Driving excellence through belonging

Kevin Harris, Ph.D., shared a framework for creating a truly inclusive environment during the VCU School of Medicine’s second annual lecture on diversity, equity and inclusion.

When it comes to diversity, equity and inclusion (DEI), it all comes down to creating a sense of community and belonging, according to Kevin Harris, Ph.D., who delivered the VCU School of Medicine’s second annual DEI lecture on October 25.

During his presentation, Harris, who serves as the school’s inaugural senior associate dean for DEI, asked the more than 160 faculty, staff and students in virtual attendance to imagine what could be accomplished at a university, school and personal level if each individual’s inherent talent was “brought to the forefront and presented to the marketplace with an energy that's fueled by knowing that your work, your presence matters.”

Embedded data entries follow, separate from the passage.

-- ==== Sys2Proof/Machine/Power.lean ====
section
/-! DEFINITION. Start-up, cooling, fatal errors and the dump (R543-R550), poison of the SRAMs (R158), and gated clusters (R183). -/
namespace Sys2Proof.Machine

/-! ### Reset and power (R543, R545) -/

/-- Header bytes 63:0 of a firmware image. -/
def imageHeader (i : FwImage) : List Byte :=
  bytesOf i.magic.toNat 4 ++ bytesOf i.version.toNat 4 ++ bytesOf i.body.length 8 ++ takeFill 0 32 i.digest ++ bytesOf 0 16

/-- Whether the boot ROM accepts an image. -/
def imageVerified (i : FwImage) : Bool := sha3 i.body == i.digest && Config.mldsaVerify (imageHeader i) i.sig

/-- What stands after the module has lost its state: the pool's and the hosts' memories, the module's number, the flash, what
has been sent, what outside parties will do, the sensors, and the counters of free values and names. -/
def State.lost (s : State) (svc : Service) (image : FwImage) (boot : BitVec 16) : State :=
  { State.reset with
    svc := svc, moduleNo := s.moduleNo, image := image, nextId := s.nextId, draws := s.draws, inputs := s.inputs, hot := s.hot
    mem := s.mem.filter fun c => (poolBase ≤ c.1 && c.1 < poolTop) || hostBase ≤ c.1
    host := { out := s.host.out }
    fabric := { boot := boot, ports := (List.range 16).map fun n => (n, { plane := n, out := (s.fport n).out }) } }

/-- R543: module reset. An image that the boot ROM does not accept leaves the module in reset. -/
def execModuleReset (image : FwImage) (s : State) : Out :=
  .next (s.lost (if imageVerified image then .reduced else .inReset) image (s.fabric.boot + 1))

/-- R24: power loss; every phrase is lost, and the module stays in reset until power returns and it is reset. -/
def execPowerLoss (s : State) : Out := .next (s.lost .inReset s.image s.fabric.boot)

/-- Whether full service can begin: every CXL port has trained or its 2000 ms are over, and the fabric manager has made its first
attempt on each optical port (R543). -/
def State.fullDue (s : State) : Bool :=
  (s.pool.trained == 0xFFFF || 2000000000 ≤ s.dtime) && (List.range 16).all fun n => (s.fport n).tried

/-- R543: full service begins; firmware writes POOLCFG (R495). DESIGN CHOICE: PORTS lists the ports that have trained, in ascending
order, which the manual leaves to firmware (log 8). -/
def execFullServiceStart (s : State) : Out :=
  if s.svc != .reduced || !s.fullDue then .next s
  else
    let ports := (List.range 16).filter fun n => s.pool.trained.getLsbD n
    let most := ((List.range 5).filter fun w => 2 ^ w ≤ ports.length).length
    let s1 : State := { s with svc := .full }
    .next ({ s1 with draws := s.draws + 2 }.updPool fun q =>
      { q with ways := Config.freeNat s.draws % max 1 most, gran := 8 + Config.freeNat (s.draws + 1) % 7, order := ports })

/-! ### Cooling (R548) -/

/-- R548: a sensor of a die reaches 105 °C. -/
def execThermalThrottle (die : BitVec 2) (s : State) : Out := .next { s with hot := s.hot ||| BitVec.ofNat 4 (2 ^ die.toNat) }

/-- R548: every sensor of a die is below 105 °C. -/
def execTemperatureBelow105C (die : BitVec 2) (s : State) : Out :=
  .next { s with hot := s.hot &&& ~~~BitVec.ofNat 4 (2 ^ die.toNat) }

/-- R548: a breach of the coolant's limits is a vector 5 event. -/
def execCoolantBreach (s : State) : Out := .next (s.raise 5)

/-! ### The dump (R550) -/

def State.slotFrag (s : State) (core slot : Nat) : Option Nat :=
  (s.frags.find? fun e => e.2.live && e.2.slot == some slot && !isWalkerKey e.1 && s.coreOf e.1 == core).map (·.1)

def Frag.bankNow (f : Frag) : Bank := if f.tl == 0 then {} else if f.tl == 1 then f.bank1 else f.bank2

/-- Whether the scalar instruction at which a fragment stands is a wait whose condition does not hold (R52, R266). -/
def State.heldAtWait (s0 : State) (k : Nat) : Bool :=
  let s : State := { s0 with cur := k }
  match s.resolveFetch (s.asker k) s.me.pc.toNat 4 with
  | .ok p => match decodeScalar (BitVec.ofNat 32 (readNat s.mem p.key 4)) with
    | .ok (.swaitf mask) => !s.swaitfDone mask
    | .ok (.swaitp path sa) => !s.swaitpDone path (s.r sa).toNat
    | .ok .slsync => !s.slsyncDone
    | .ok (.gadvP g sa) => s.gadvStalls g.toNat false (s.r sa)
    | .ok (.gadvC g sa) => s.gadvStalls g.toNat true (s.r sa)
    | .ok (.sbar) => s.barrierHeld 0
    | .ok (.smerge mark) => s.smergeWaits mark
    | .ok (.cpwait n) => s.cpwaitWaits n
    | _ => false
  | _ => false

/-- Whether the clause at the head of a lane queue waits: at its header, for the walk of its fetch, for the queue window or a gutter
(R52). -/
def State.laneHeldAtWait (s : State) (k : Nat) : Bool :=
  let f := s.frag k
  match f.queue with
  | [] => false
  | c :: _ =>
    f.lfetch.waiting ||
    if c.header.isNone then !s.startReady k
    else match c.instr.bind fun i => i.lane?.map fun g => (i, g) with
      | some (i, g) => !(s.at k).windowOk g || laneStalls i (s.at k)
      | none => false

/-- Whether an access of a fragment waits for a walk, a host page or the pool (R52). -/
def State.accessWaits (s : State) (k : Nat) : Bool :=
  s.accs.any fun a => a.frag == k && a.lanes.any fun l =>
    l.st == .walk || (l.st == .todo && l.parts.any fun p => p.path == 2 || p.path == 4)

/-- Whether a fragment waits (R52, R550; log 90): it stands in a wait, and neither of its streams can issue. -/
def State.waiting (s : State) (k : Nat) : Bool :=
  let f := s.frag k
  (f.wait != .none || f.hwait.isSome || f.fetch.waiting || f.pwait.waiting || (s.phr (phraseOf k)).stalled || s.heldAtWait k ||
    s.laneHeldAtWait k || s.accessWaits k) &&
  (s.scalarReady k).isNone && (s.laneReadyIns k).isNone && !s.startReady k

def State.flagBits (s : State) (k : Nat) : Nat := (List.range 12).foldl (fun n i => if s.flagSet k i then n + 2 ^ i else n) 0

/-- A slot record. -/
def State.slotRecord (s : State) (k : Nat) : List Byte :=
  let f := s.frag k
  let q := s.phr (phraseOf k)
  bytesOf (if isWalkerKey k then 0 else q.noun.toNat) 8 ++ bytesOf f.pc.toNat 8 ++ bytesOf f.exec.toNat 4 ++ bytesOf q.live.toNat 4 ++
  bytesOf q.status.toNat 4 ++ bytesOf f.bankNow.ecause.toNat 4 ++ bytesOf f.bankNow.edata.toNat 8 ++ bytesOf (s.flagBits k) 2 ++
  bytesOf f.tl.toNat 1 ++ bytesOf f.num 1 ++ bytesOf (entries f.queue).length 1 ++ bytesOf (if s.waiting k then 2 else 1) 1 ++ bytesOf 0 2 ++
  bytesOf ((f.queue.head?.map fun c => c.addr.toNat).getD 0) 8

/-- The record of a core, of 1024 bytes. -/
def State.coreRecord (s : State) (core : Nat) : List Byte :=
  let c := s.core core
  let reqs := s.accs.foldl (fun n a => if s.coreOf a.frag == core then n + a.requests else n) 0
  let owner : Nat := match c.owner with
    | some x => if (s.ctx x).resident then at' 1 31 + x else 0
    | none => 0
  let slots := (List.range 16).flatMap fun i =>
    if i == 15 then s.slotRecord (walkerKey core)
    else match s.slotFrag core i with
      | some k => s.slotRecord k
      | none => bytesOf 0 56
  bytesOf (s.coordWord core 0 0).toNat 4 ++ bytesOf owner 4 ++
  bytesOf ((c.engine.token.map fun p => (s.phr p).noun.toNat).getD 0) 8 ++ bytesOf reqs 2 ++ bytesOf c.misses.length 1 ++
  bytesOf (bit c.frozen + at' (bit (!c.engine.ops.isEmpty)) 1) 1 ++ bytesOf (s.regsUsed core) 2 ++ bytesOf c.asideQ.length 2 ++
  bytesOf 0 40 ++ slots ++ bytesOf 0 64

/-- The dump: its header and the records of the 1536 cores. -/
def State.dump (s : State) (f : Fatal) : List Byte :=
  let rest := bytesOf 0 64 ++ (List.range 1536).flatMap s.coreRecord
  bytesOf 0x504D5544 4 ++ bytesOf f.cause.toNat 1 ++ bytesOf (bit (s.svc == .full)) 1 ++ bytesOf s.moduleNo 2 ++ bytesOf f.time 8 ++
  bytesOf f.detail.toNat 8 ++ bytesOf s.image.version.toNat 4 ++ bytesOf (64 + rest.length) 4 ++ sha3 rest ++ rest

/-- Whether the pool answers at an address. -/
def State.poolAnswers (s : State) (a : Nat) : Bool := (s.poolRefuses s.nextId (a - poolBase)).isNone

/-- A fatal error (R549): the cores stop, the dump is written, which heals the lines that it fills (R158), vector 0 is raised, and the
module is halted. -/
def State.fatalError (s : State) (cause : BitVec 8) (detail : Word) : State :=
  if s.svc == .halted then s
  else
    let f : Fatal := ⟨cause, detail, s.dtime⟩
    let d := s.dump f
    let whole (l : Nat) : Bool := 0xF000000 ≤ l && l + 128 ≤ 0xF000000 + d.length
    let s1 := ({ s with poison := s.poison.filter fun l => !whole l } : State).updMem (writeBytes 0xF000000 d)
    let s2 := if s.accepted 7 && s.poolAnswers poolBase then s1.updMem (writeBytes poolBase d) else s1
    ({ s2 with fatal := some f, svc := .halted } : State).raise 0

/-- R549: a sensor reaches 115 °C. -/
def execThermal (sensor : Word) (s : State) : Out := .next (s.fatalError 1 sensor)

/-- R549: an uncorrectable error in firmware SRAM, an NDU or the relay SRAM is fatal; one in a vault or in scratch poisons its
128-byte line (R158). -/
def execUncorr (addr : Word) (s : State) : Out :=
  let a := addr.toNat
  let line := a / 128 * 128
  if a < vaultTop || (scratchBase ≤ a && a < hostBase) then .next { s with poison := line :: s.poison.filter fun x => x != line }
  else .next (s.fatalError 2 addr)

/-- R549: a failed self-check of the firmware. -/
def execFwfault (s : State) : Out := .next (s.fatalError 3 0)

/-! ### Gated clusters (R183) -/

/-- R183: a cluster is gated without save: its phrases run no more, and the records that they have taken return to READY. -/
def execClusterGated (cluster : Nat) (s : State) : Out :=
  let ps := s.phrases.filter fun e => e.2.present && clusterOf e.2.core == cluster
  .next (ps.foldl (fun (s : State) e => s.returnRecords e.2.inst e.2.noun) (s.updCluster cluster fun c => { c with gated := true }))

end Sys2Proof.Machine
end

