-- ==== Sys2Proof/Certificates/Slice0/Obligations.lean ====
section
/-! DEFINITION. What the provers are asked to prove. -/
open Sys2Proof Sys2Proof.Machine

/-! ### Scalar arithmetic (R252-R257) -/

/-- R252: the register ALU instructions. Nothing but the destination and the pc changes, STATUS among the rest. -/
def Sys2Proof.Claims.AluResults : Prop :=
  ∀ (s : State) (sd sa sb : SReg),
    let a := s.r sa
    let b := s.r sb
    Gives (exec (.sadd sd sa sb) s) (Writes s · sd (a + b)) ∧
    Gives (exec (.ssub sd sa sb) s) (Writes s · sd (a - b)) ∧
    Gives (exec (.smul sd sa sb) s) (Writes s · sd (a * b)) ∧
    Gives (exec (.smulh sd sa sb) s) (Writes s · sd (BitVec.ofInt 64 (a.toInt * b.toInt / 2 ^ 64))) ∧
    Gives (exec (.smulhu sd sa sb) s) (Writes s · sd (BitVec.ofNat 64 (a.toNat * b.toNat / 2 ^ 64))) ∧
    Gives (exec (.sand sd sa sb) s) (Writes s · sd (a &&& b)) ∧
    Gives (exec (.sor sd sa sb) s) (Writes s · sd (a ||| b)) ∧
    Gives (exec (.sxor sd sa sb) s) (Writes s · sd (a ^^^ b)) ∧
    Gives (exec (.sandn sd sa sb) s) (Writes s · sd (a &&& ~~~b)) ∧
    Gives (exec (.sshl sd sa sb) s) (Writes s · sd (a <<< (b.toNat % 64))) ∧
    Gives (exec (.sshr sd sa sb) s) (Writes s · sd (a >>> (b.toNat % 64))) ∧
    Gives (exec (.ssra sd sa sb) s) (Writes s · sd (BitVec.ofInt 64 (a.toInt / 2 ^ (b.toNat % 64)))) ∧
    Gives (exec (.smin sd sa sb) s) (Writes s · sd (BitVec.ofInt 64 (min a.toInt b.toInt))) ∧
    Gives (exec (.sminu sd sa sb) s) (Writes s · sd (BitVec.ofNat 64 (min a.toNat b.toNat))) ∧
    Gives (exec (.smax sd sa sb) s) (Writes s · sd (BitVec.ofInt 64 (max a.toInt b.toInt))) ∧
    Gives (exec (.smaxu sd sa sb) s) (Writes s · sd (BitVec.ofNat 64 (max a.toNat b.toNat)))

/-- R253: counts, reversal and bit fields, told bit by bit; `len` holds the length less 1. -/
def Sys2Proof.Claims.BitFormResults : Prop :=
  ∀ (s : State) (sd sa : SReg) (pos len : BitVec 6), pos.toNat + len.toNat + 1 ≤ 64 →
    let a := s.r sa
    Gives (exec (.sclz sd sa) s) (fun t => ∃ n : Nat, n ≤ 64 ∧ Writes s t sd (BitVec.ofNat 64 n) ∧
      (∀ i, i < n → a.getLsbD (63 - i) = false) ∧ (n < 64 → a.getLsbD (63 - n) = true)) ∧
    Gives (exec (.sctz sd sa) s) (fun t => ∃ n : Nat, n ≤ 64 ∧ Writes s t sd (BitVec.ofNat 64 n) ∧
      (∀ i, i < n → a.getLsbD i = false) ∧ (n < 64 → a.getLsbD n = true)) ∧
    Gives (exec (.spopc sd sa) s) (Writes s · sd (BitVec.ofNat 64 ((List.range 64).countP fun i => a.getLsbD i))) ∧
    Gives (exec (.sbrev sd sa) s) (fun t => ∃ v, Writes s t sd v ∧ ∀ i, i < 64 → v.getLsbD i = a.getLsbD (63 - i)) ∧
    Gives (exec (.sbfx sd sa pos len) s) (fun t => ∃ v, Writes s t sd v ∧
      ∀ i, i < 64 → v.getLsbD i = (decide (i ≤ len.toNat) && a.getLsbD (pos.toNat + i))) ∧
    Gives (exec (.sbfi sd sa pos len) s) (fun t => ∃ v, Writes s t sd v ∧
      ∀ i, i < 64 → v.getLsbD i =
        if pos.toNat ≤ i ∧ i ≤ pos.toNat + len.toNat then a.getLsbD (i - pos.toNat) else (s.r sd).getLsbD i)

/-- R254: comparisons and the select. -/
def Sys2Proof.Claims.CompareResults : Prop :=
  ∀ (s : State) (sd sa sb sc : SReg),
    let a := s.r sa
    let b := s.r sb
    Gives (exec (.sseq sd sa sb) s) (Writes s · sd (if a = b then 1 else 0)) ∧
    Gives (exec (.ssne sd sa sb) s) (Writes s · sd (if a ≠ b then 1 else 0)) ∧
    Gives (exec (.sslt sd sa sb) s) (Writes s · sd (if a.toInt < b.toInt then 1 else 0)) ∧
    Gives (exec (.ssltu sd sa sb) s) (Writes s · sd (if a.toNat < b.toNat then 1 else 0)) ∧
    Gives (exec (.ssle sd sa sb) s) (Writes s · sd (if a.toInt ≤ b.toInt then 1 else 0)) ∧
    Gives (exec (.ssleu sd sa sb) s) (Writes s · sd (if a.toNat ≤ b.toNat then 1 else 0)) ∧
    Gives (exec (.ssel sd sa sb sc) s) (Writes s · sd (if s.r sc ≠ 0 then a else b))

/-- R256: the immediate instructions. -/
def Sys2Proof.Claims.ImmediateResults : Prop :=
  ∀ (s : State) (sd sa : SReg) (imm : BitVec 12) (sh : BitVec 6),
    let a := s.r sa
    let j := imm.signExtend 64
    Gives (exec (.saddi sd sa imm) s) (Writes s · sd (a + j)) ∧
    Gives (exec (.sandi sd sa imm) s) (Writes s · sd (a &&& j)) ∧
    Gives (exec (.sori sd sa imm) s) (Writes s · sd (a ||| j)) ∧
    Gives (exec (.sxori sd sa imm) s) (Writes s · sd (a ^^^ j)) ∧
    Gives (exec (.sshli sd sa sh) s) (Writes s · sd (a <<< sh.toNat)) ∧
    Gives (exec (.sshri sd sa sh) s) (Writes s · sd (a >>> sh.toNat)) ∧
    Gives (exec (.ssrai sd sa sh) s) (Writes s · sd (BitVec.ofInt 64 (a.toInt / 2 ^ sh.toNat))) ∧
    Gives (exec (.sslti sd sa imm) s) (Writes s · sd (if a.toInt < j.toInt then 1 else 0)) ∧
    Gives (exec (.ssltiu sd sa imm) s) (Writes s · sd (if a.toNat < j.toNat then 1 else 0))

/-- R230, R257: slimm.k replaces its field and keeps the rest, slimm.0 the whole register; the four in a row build any constant. -/
def Sys2Proof.Claims.ConstantBuilds : Prop :=
  ∀ (s : State) (sd : SReg) (a b c : BitVec 18) (d : BitVec 10),
    Gives (exec (.slimm0 sd a) s) (Writes s · sd (a.setWidth 64)) ∧
    Gives (exec (.slimm1 sd b) s) (fun t => ∃ v, Writes s t sd v ∧
      ∀ i, i < 64 → v.getLsbD i = if 18 ≤ i ∧ i < 36 then b.getLsbD (i - 18) else (s.r sd).getLsbD i) ∧
    Gives (exec (.slimm2 sd c) s) (fun t => ∃ v, Writes s t sd v ∧
      ∀ i, i < 64 → v.getLsbD i = if 36 ≤ i ∧ i < 54 then c.getLsbD (i - 36) else (s.r sd).getLsbD i) ∧
    Gives (exec (.slimm3 sd d) s) (fun t => ∃ v, Writes s t sd v ∧
      ∀ i, i < 64 → v.getLsbD i = if 54 ≤ i then d.getLsbD (i - 54) else (s.r sd).getLsbD i) ∧
    (sd ≠ 0 → Gives (exec (.slimm0 sd a) s) fun t0 => Gives (exec (.slimm1 sd b) t0) fun t1 =>
      Gives (exec (.slimm2 sd c) t1) fun t2 => Gives (exec (.slimm3 sd d) t2) fun t3 => t3.r sd = d ++ c ++ b ++ a)

/-- R61, R255: scalar division, with the bounds for a zero divisor while TRAPEN.DIVZ is clear.
R62, R251, R255: a zero divisor under TRAPEN.DIVZ takes DIVZ with the dividend. -/
def Sys2Proof.Claims.Division : Prop :=
  (∀ (s : State) (sd sa sb : SReg), (s.r sb = 0 → s.myPhr.trapen.getLsbD 6 = false) →
     let a := s.r sa
     let b := s.r sb
     Gives (exec (.sdiv sd sa sb) s) (Writes s · sd (if b = 0 then (if a.toInt < 0 then BitVec.intMin 64 else BitVec.intMax 64)
       else BitVec.ofInt 64 (a.toInt.tdiv b.toInt))) ∧
     Gives (exec (.sdivu sd sa sb) s) (Writes s · sd (if b = 0 then BitVec.allOnes 64 else BitVec.ofNat 64 (a.toNat / b.toNat))) ∧
     Gives (exec (.srem sd sa sb) s) (Writes s · sd (if b = 0 then a else BitVec.ofInt 64 (a.toInt.tmod b.toInt))) ∧
     Gives (exec (.sremu sd sa sb) s) (Writes s · sd (if b = 0 then a else BitVec.ofNat 64 (a.toNat % b.toNat)))) ∧
  (∀ (s : State) (sd sa sb : SReg), s.r sb = 0 → s.myPhr.trapen.getLsbD 6 = true → s.mayTrap s.cur →
     Gives (exec (.sdiv sd sa sb) s) (Faults s · .divz 0 (s.r sa)) ∧
     Gives (exec (.sdivu sd sa sb) s) (Faults s · .divz 0 (s.r sa)) ∧
     Gives (exec (.srem sd sa sb) s) (Faults s · .divz 0 (s.r sa)) ∧
     Gives (exec (.sremu sd sa sb) s) (Faults s · .divz 0 (s.r sa)))

/-! ### Branches (R258, R259) -/

/-- R233, R258: branches and jumps to an aligned target; the target of sjalr is read before its link is written.
R230, R259: a jump to a misaligned register target takes ALIGN and writes no link. -/
def Obligations.Jumps : Prop :=
  (∀ (s : State) (sd sa : SReg) (off : BitVec 14),
     let pc := s.me.pc
     let rel := pc + 4 * off.signExtend 64
     (∀ c : Cond,
       let x := (s.r sa).toInt
       let holds : Prop := match c with
         | .z => x = 0 | .nz => x ≠ 0 | .lz => x < 0 | .gez => 0 ≤ x | .lez => x ≤ 0 | .gz => 0 < x
       (holds → Gives (exec (.sbCond c sa off) s) (Moves s · rel)) ∧
       (¬holds → Gives (exec (.sbCond c sa off) s) (Moves s · (pc + 4)))) ∧
     Gives (exec (.sj off) s) (Moves s · rel) ∧
     Gives (exec (.sjal sa off) s) (fun t => OnlyFrag s t s.cur ∧ t.me = { s.me with sregs := t.me.sregs, pc := rel } ∧
       ∀ x : SReg, t.r x = if x = sa ∧ x ≠ 0 then pc + 4 else s.r x) ∧
     ((s.r sa).toNat % 4 = 0 → Gives (exec (.sjr sa) s) (Moves s · (s.r sa))) ∧
     ((s.r sa).toNat % 4 = 0 → Gives (exec (.sjalr sd sa) s) (fun t => OnlyFrag s t s.cur ∧
       t.me = { s.me with sregs := t.me.sregs, pc := s.r sa } ∧ ∀ x : SReg, t.r x = if x = sd ∧ x ≠ 0 then pc + 4 else s.r x))) ∧
  (∀ (s : State) (sd sa : SReg), (s.r sa).toNat % 4 ≠ 0 → s.mayTrap s.cur →
     Gives (exec (.sjr sa) s) (Faults s · .align 0 (s.r sa)) ∧
     Gives (exec (.sjalr sd sa) s) (Faults s · .align 0 (s.r sa)))


/-! ### Special registers (R111-R122, R274) -/

/-- R111, R112, R274: sget reads the register's value; registers 0x2C and 0x2D only in a privileged phrase. Some of the table's
registers are named with what they hold. That 0x09 reads the exact time is the model's choice (log 73). -/
def Sys2Proof.Claims.SpecialReads : Prop :=
  ∀ (s : State) (sd : SReg) (reg : BitVec 6), ((reg = 0x2C ∨ reg = 0x2D) → s.priv s.cur = true) →
    Gives (exec (.sget sd reg) s) (Writes s · sd (s.special s.cur reg.toNat)) ∧
    s.special s.cur 0x00 = s.me.exec.setWidth 64 ∧
    s.special s.cur 0x01 = s.myPhr.live.setWidth 64 ∧
    s.special s.cur 0x02 = s.myPhr.noun ∧
    s.special s.cur 0x09 = BitVec.ofNat 64 (s.elevenths / 11) ∧
    s.special s.cur 0x0A = s.myPhr.status.setWidth 64 ∧
    s.special s.cur 0x0C = s.me.tl.setWidth 64 ∧
    s.special s.cur 0x1C = s.myPhr.tvec ∧
    s.special s.cur 0x21 = s.myPhr.sigp.setWidth 64 ∧
    (∀ n, 0x0C < n → n < 0x10 → s.special s.cur n = 0) ∧
    (∀ n, n < 8 → s.special s.cur (0x38 + n) = (s.myPhr.fsl.getD n 0).setWidth 64)

/-- R274: sset writes the register under its write rule, is seen by the next read, and changes no scalar register and no memory.
The registers of an unprivileged phrase. -/
def Sys2Proof.Claims.SpecialWrites : Prop :=
  ∀ (s : State) (sa : SReg),
    let v := s.r sa
    let lo : BitVec 32 := v.setWidth 32
    let reads (reg : BitVec 6) (x : Word) : Prop := Gives (exec (.sset reg sa) s) fun t =>
      t.special t.cur reg.toNat = x ∧ t.me.pc = s.me.pc + 4 ∧ t.me.sregs = s.me.sregs ∧ t.mem = s.mem ∧ t.cur = s.cur
    reads 0x00 ((lo &&& s.myPhr.live).setWidth 64) ∧
    reads 0x0A ((s.myPhr.status &&& ~~~lo).setWidth 64) ∧
    reads 0x0B ((lo &&& 0xC7).setWidth 64) ∧
    reads 0x10 v ∧ reads 0x11 v ∧ reads 0x12 v ∧ reads 0x13 v ∧
    reads 0x14 ((lo &&& 0x1FFFF).setWidth 64) ∧ reads 0x15 ((lo &&& 0x1FFFF).setWidth 64) ∧
    reads 0x16 (lo.setWidth 64) ∧ reads 0x17 (lo.setWidth 64) ∧
    reads 0x18 v ∧ reads 0x19 v ∧
    reads 0x1A (lo.setWidth 64) ∧ reads 0x1B (lo.setWidth 64) ∧
    reads 0x1C v ∧ reads 0x1D (v &&& ~~~0x1FF) ∧
    reads 0x20 ((s.myPhr.dpend &&& ~~~v.setWidth 4).setWidth 64) ∧
    reads 0x21 ((s.myPhr.sigp &&& ~~~v.setWidth 16).setWidth 64) ∧
    reads 0x22 (if s.myPhr.wakep ∧ v.getLsbD 0 = false then 1 else 0)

“That's really the essence of what we're trying to get to,” Harris said. “How do we use strategies and tactics, our natural abilities, our capacities to actually create an environment where the expertise that we have is channeled through a sense of belonging?”

Since joining the School of Medicine in July 2020, Harris has worked with others across the health sciences campus, university and health system to build a DEI infrastructure and launch initiatives that are “responsive to our times” but also support “who we aspire and who we say [we want] to be.”

“We have learned and grown a great deal from our experiences with COVID-19, social unrest and everything else that has ensued over the last 18 months,” said Peter Buckley, M.D., dean of the VCU School of Medicine. “Like many changes, though, this is a journey, and we will inevitably stumble sometimes. But with the leadership of Dr. Harris, our Inclusion Council and many others within our community, we will pick ourselves up again as we inexorably progress toward our goal of ensuring our school is a place of dignity, professionalism, mutual respect and inclusivity.”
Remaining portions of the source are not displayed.